/-- Rows of the STN_ block. -/
def regsStn : List RegRow := [
  ⟨"STN_ID", 0x6001000000, [], false, 0x10000, .ro, false, 0x0, .owner⟩,
  ⟨"STN_ID", 0x6001100000, [], false, 0x10001, .ro, false, 0x0, .owner⟩,
  ⟨"STN_ID", 0x6001200000, [], false, 0x10002, .ro, false, 0x0, .owner⟩,
  ⟨"STN_ID", 0x6001300000, [], false, 0x10003, .ro, false, 0x0, .owner⟩,
  ⟨"STN_STATE", 0x6001000004, [(0x100000, 4)], false, 0x0, .ro, false, 0x0, .owner⟩,
  ⟨"STN_ATTN", 0x6001000008, [(0x100000, 4)], false, 0x0, .ro, false, 0x0, .owner⟩,
  ⟨"STN_ATTN_ACK", 0x600100000c, [(0x100000, 4)], false, 0x0, .wo, false, 0x0, .owner⟩,
  ⟨"STN_ATTN_IRQ_EN", 0x6001000010, [(0x100000, 4)], false, 0x0, .rw, false, 0xff0000, .owner⟩,
  ⟨"STN_ATTN_COUNT", 0x6001000014, [(0x100000, 4)], false, 0x0, .ro, false, 0x0, .owner⟩,
  ⟨"STN_ATTACH", 0x6001000018, [(0x100000, 4)], false, 0x0, .wo, false, 0x0, .owner⟩,
  ⟨"STN_ATTACH_RESULT", 0x600100001c, [(0x100000, 4)], false, 0x0, .ro, false, 0x0, .owner⟩,
  ⟨"STN_ATTACH_STATUS", 0x6001000020, [(0x100000, 4)], false, 0x0, .ro, false, 0x0, .owner⟩,
  ⟨"STN_DETACH", 0x6001000024, [(0x100000, 4)], false, 0x0, .wo, false, 0x0, .owner⟩,
  ⟨"STN_SQ_DOORBELL", 0x6001000040, [(0x100000, 4)], false, 0x0, .wo, false, 0x0, .owner⟩,
  ⟨"STN_CQ_DOORBELL", 0x6001000044, [(0x100000, 4)], false, 0x0, .wo, false, 0x0, .owner⟩,
  ⟨"STN_ERR", 0x6001000048, [(0x100000, 4)], false, 0x0, .w1c, false, 0x1f, .errRule⟩,
  ⟨"STN_ERR_QUEUE", 0x600100004c, [(0x100000, 4)], false, 0x0, .ro, false, 0x0, .owner⟩,
  ⟨"STN_QCFG_ID", 0x6001000080, [(0x100000, 4)], false, 0x0, .rw, false, 0xffff, .owner⟩,
  ⟨"STN_QCFG_SQ_BASE", 0x6001000088, [(0x100000, 4)], true, 0x0, .rw, false, 0xffffffffffffffff, .owner⟩,
  ⟨"STN_QCFG_CQ_BASE", 0x6001000090, [(0x100000, 4)], true, 0x0, .rw, false, 0xffffffffffffffff, .owner⟩,
  ⟨"STN_QCFG_SIZE", 0x6001000098, [(0x100000, 4)], false, 0x0, .rw, false, 0x1f1f, .owner⟩,
  ⟨"STN_QCFG_OPT", 0x600100009c, [(0x100000, 4)], false, 0x0, .rw, false, 0x1fff000f, .owner⟩,
  ⟨"STN_QCMD", 0x60010000a0, [(0x100000, 4)], false, 0x0, .wo, false, 0x0, .owner⟩,
  ⟨"STN_QCMD_RESULT", 0x60010000a4, [(0x100000, 4)], false, 0x0, .ro, false, 0x0, .owner⟩,
  ⟨"STN_QCMD_QID", 0x60010000a8, [(0x100000, 4)], false, 0x0, .ro, false, 0x0, .owner⟩,
  ⟨"STN_QSEL", 0x60010000b0, [(0x100000, 4)], false, 0x0, .rw, false, 0xffff, .owner⟩,
  ⟨"STN_QSTATE", 0x60010000b4, [(0x100000, 4)], false, 0x0, .ro, false, 0x0, .owner⟩,
  ⟨"STN_QPTR", 0x60010000b8, [(0x100000, 4)], false, 0x0, .ro, false, 0x0, .owner⟩,
  ⟨"STN_SCMD", 0x60010000c0, [(0x100000, 4)], false, 0x0, .wo, false, 0x0, .owner⟩,
  ⟨"STN_SCMD_VALUE", 0x60010000c8, [(0x100000, 4)], true, 0x0, .rw, false, 0xffffffffffffffff, .owner⟩,
  ⟨"STN_SCMD_RESULT", 0x60010000d0, [(0x100000, 4)], false, 0x0, .ro, false, 0x0, .owner⟩,
  ⟨"STN_SCMD_SID", 0x60010000d4, [(0x100000, 4)], false, 0x0, .ro, false, 0x0, .owner⟩,
  ⟨"STN_MBX_ADDR", 0x6001000100, [(0x100000, 4)], true, 0x0, .rw, false, 0xffffffffffffffff, .owner⟩,
  ⟨"STN_MBX_WDATA", 0x6001000108, [(0x100000, 4)], true, 0x0, .rw, false, 0xffffffffffffffff, .owner⟩,
  ⟨"STN_MBX_CTRL", 0x6001000110, [(0x100000, 4)], false, 0x0, .wo, false, 0x0, .owner⟩,
  ⟨"STN_MBX_RDATA", 0x6001000118, [(0x100000, 4)], true, 0x0, .ro, false, 0x0, .owner⟩,
  ⟨"STN_MBX_STATUS", 0x6001000120, [(0x100000, 4)], false, 0x0, .ro, false, 0x0, .owner⟩,
  ⟨"STN_SAFE_LIVENESS", 0x6001300140, [], false, 0x8, .rwl, false, 0xff, .owner⟩,
  ⟨"STN_SAFE_STATUS", 0x6001300144, [], false, 0x0, .ro, false, 0x0, .owner⟩,
  ⟨"STN_SAFE_ERR", 0x6001300148, [], false, 0x0, .w1c, false, 0xf, .errRule⟩] ++ [
  ⟨"STN_SAFE_CRC_CNT", 0x6001300150, [], false, 0x0, .rc, false, 0x0, .owner⟩,
  ⟨"STN_SAFE_RETRY_CNT", 0x6001300154, [], false, 0x0, .rc, false, 0x0, .owner⟩,
  ⟨"STN_SAFE_REPLAY_CNT", 0x6001300158, [], false, 0x0, .rc, false, 0x0, .owner⟩,
  ⟨"STN_SAFE_DISAGREE_CNT", 0x600130015c, [], false, 0x0, .rc, false, 0x0, .owner⟩,
  ⟨"STN_CAP", 0x6001000800, [(0x100000, 4), (0x8, 32)], true, 0x0, .ro, false, 0x0, .owner⟩]

/-- Rows of the CTL_ block. -/
def regsCtl : List RegRow := [
  ⟨"CTL_ID", 0x6001400000, [], false, 0x10001, .ro, false, 0x0, .plinth⟩,
  ⟨"CTL_STATUS", 0x6001400004, [], false, 0x0, .ro, false, 0x0, .plinth⟩,
  ⟨"CTL_CFG", 0x6001400008, [], false, 0x364e6c8, .rwl, false, 0xfffffff, .plinth⟩,
  ⟨"CTL_TICK", 0x6001400010, [], true, 0x0, .ro, false, 0x0, .plinth⟩,
  ⟨"CTL_P_STATUS", 0x6001400100, [(0x40, 4)], false, 0x0, .ro, false, 0x0, .plinth⟩,
  ⟨"CTL_P_ERR", 0x6001400104, [(0x40, 4)], false, 0x0, .w1c, true, 0x3f, .errRule⟩,
  ⟨"CTL_P_LAST_COMMIT", 0x6001400108, [(0x40, 4)], true, 0x0, .ro, false, 0x0, .plinth⟩,
  ⟨"CTL_P_LAST_SNAP", 0x6001400110, [(0x40, 4)], true, 0x0, .ro, false, 0x0, .plinth⟩,
  ⟨"CTL_P_TAKEOVERS", 0x6001400118, [(0x40, 4)], false, 0x0, .ro, true, 0x0, .plinth⟩,
  ⟨"CTL_P_LATE_CNT", 0x600140011c, [(0x40, 4)], false, 0x0, .rc, false, 0x0, .plinth⟩,
  ⟨"CTL_P_TICK_MAX", 0x6001400120, [(0x40, 4)], false, 0x0, .rc, false, 0x0, .plinth⟩,
  ⟨"CTL_P_SNAP_FAIL_CNT", 0x6001400124, [(0x40, 4)], false, 0x0, .rc, false, 0x0, .plinth⟩,
  ⟨"CTL_P_TAKEOVER_NS", 0x6001400128, [(0x40, 4)], false, 0x0, .rc, false, 0x0, .plinth⟩]

/-- Rows of the RFX_ block. -/
def regsRfx : List RegRow := [
  ⟨"RFX_ID", 0x6001500000, [], false, 0x10001, .ro, false, 0x0, .plinth⟩,
  ⟨"RFX_STATUS", 0x6001500004, [], false, 0x6, .ro, false, 0x0, .plinth⟩,
  ⟨"RFX_ERR", 0x6001500008, [], false, 0x0, .w1c, true, 0x7f, .errRule⟩,
  ⟨"RFX_CFG", 0x600150000c, [], false, 0x320a0a14, .rwl, false, 0xffffffff, .plinth⟩,
  ⟨"RFX_STOP_CAUSE", 0x6001500010, [], false, 0x0, .ro, true, 0x0, .plinth⟩,
  ⟨"RFX_STOP_TIME", 0x6001500018, [], true, 0x0, .ro, true, 0x0, .plinth⟩,
  ⟨"RFX_STOP_CNT", 0x6001500020, [], false, 0x0, .ro, true, 0x0, .plinth⟩,
  ⟨"RFX_TABLE_GEN", 0x6001500024, [], false, 0x0, .ro, false, 0x0, .plinth⟩,
  ⟨"RFX_TEV_ROUTE", 0x6001500040, [(0x4, 48)], false, 0x0, .rwl, false, 0xffff003f, .plinth⟩,
  ⟨"RFX_L_STATUS", 0x6001500100, [(0x40, 4)], false, 0x0, .ro, false, 0x0, .plinth⟩,
  ⟨"RFX_L_COMMIT", 0x6001500108, [(0x40, 4)], true, 0x0, .wo, false, 0x0, .plinth⟩,
  ⟨"RFX_L_FRAMES", 0x6001500110, [(0x40, 4)], true, 0x0, .ro, false, 0x0, .plinth⟩,
  ⟨"RFX_L_LAT_MAX", 0x6001500118, [(0x40, 4)], false, 0x0, .rc, false, 0x0, .plinth⟩,
  ⟨"RFX_L_MISS_CNT", 0x600150011c, [(0x40, 4)], false, 0x0, .rc, false, 0x0, .plinth⟩,
  ⟨"RFX_L_CLAMP_CNT", 0x6001500120, [(0x40, 4)], false, 0x0, .rc, false, 0x0, .plinth⟩,
  ⟨"RFX_L_COLL_CNT", 0x6001500124, [(0x40, 4)], false, 0x0, .rc, false, 0x0, .plinth⟩,
  ⟨"RFX_L_REJ_CNT", 0x6001500128, [(0x40, 4)], false, 0x0, .rc, false, 0x0, .plinth⟩]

## WHAT IS NEEDED
Find the word "Rows" in the records, and report each line that has it.

## ANSWER FOR THE TASK
/-- Rows of the STN_ block. -/
/-- Rows of the CTL_ block. -/
/-- Rows of the RFX_ block. -/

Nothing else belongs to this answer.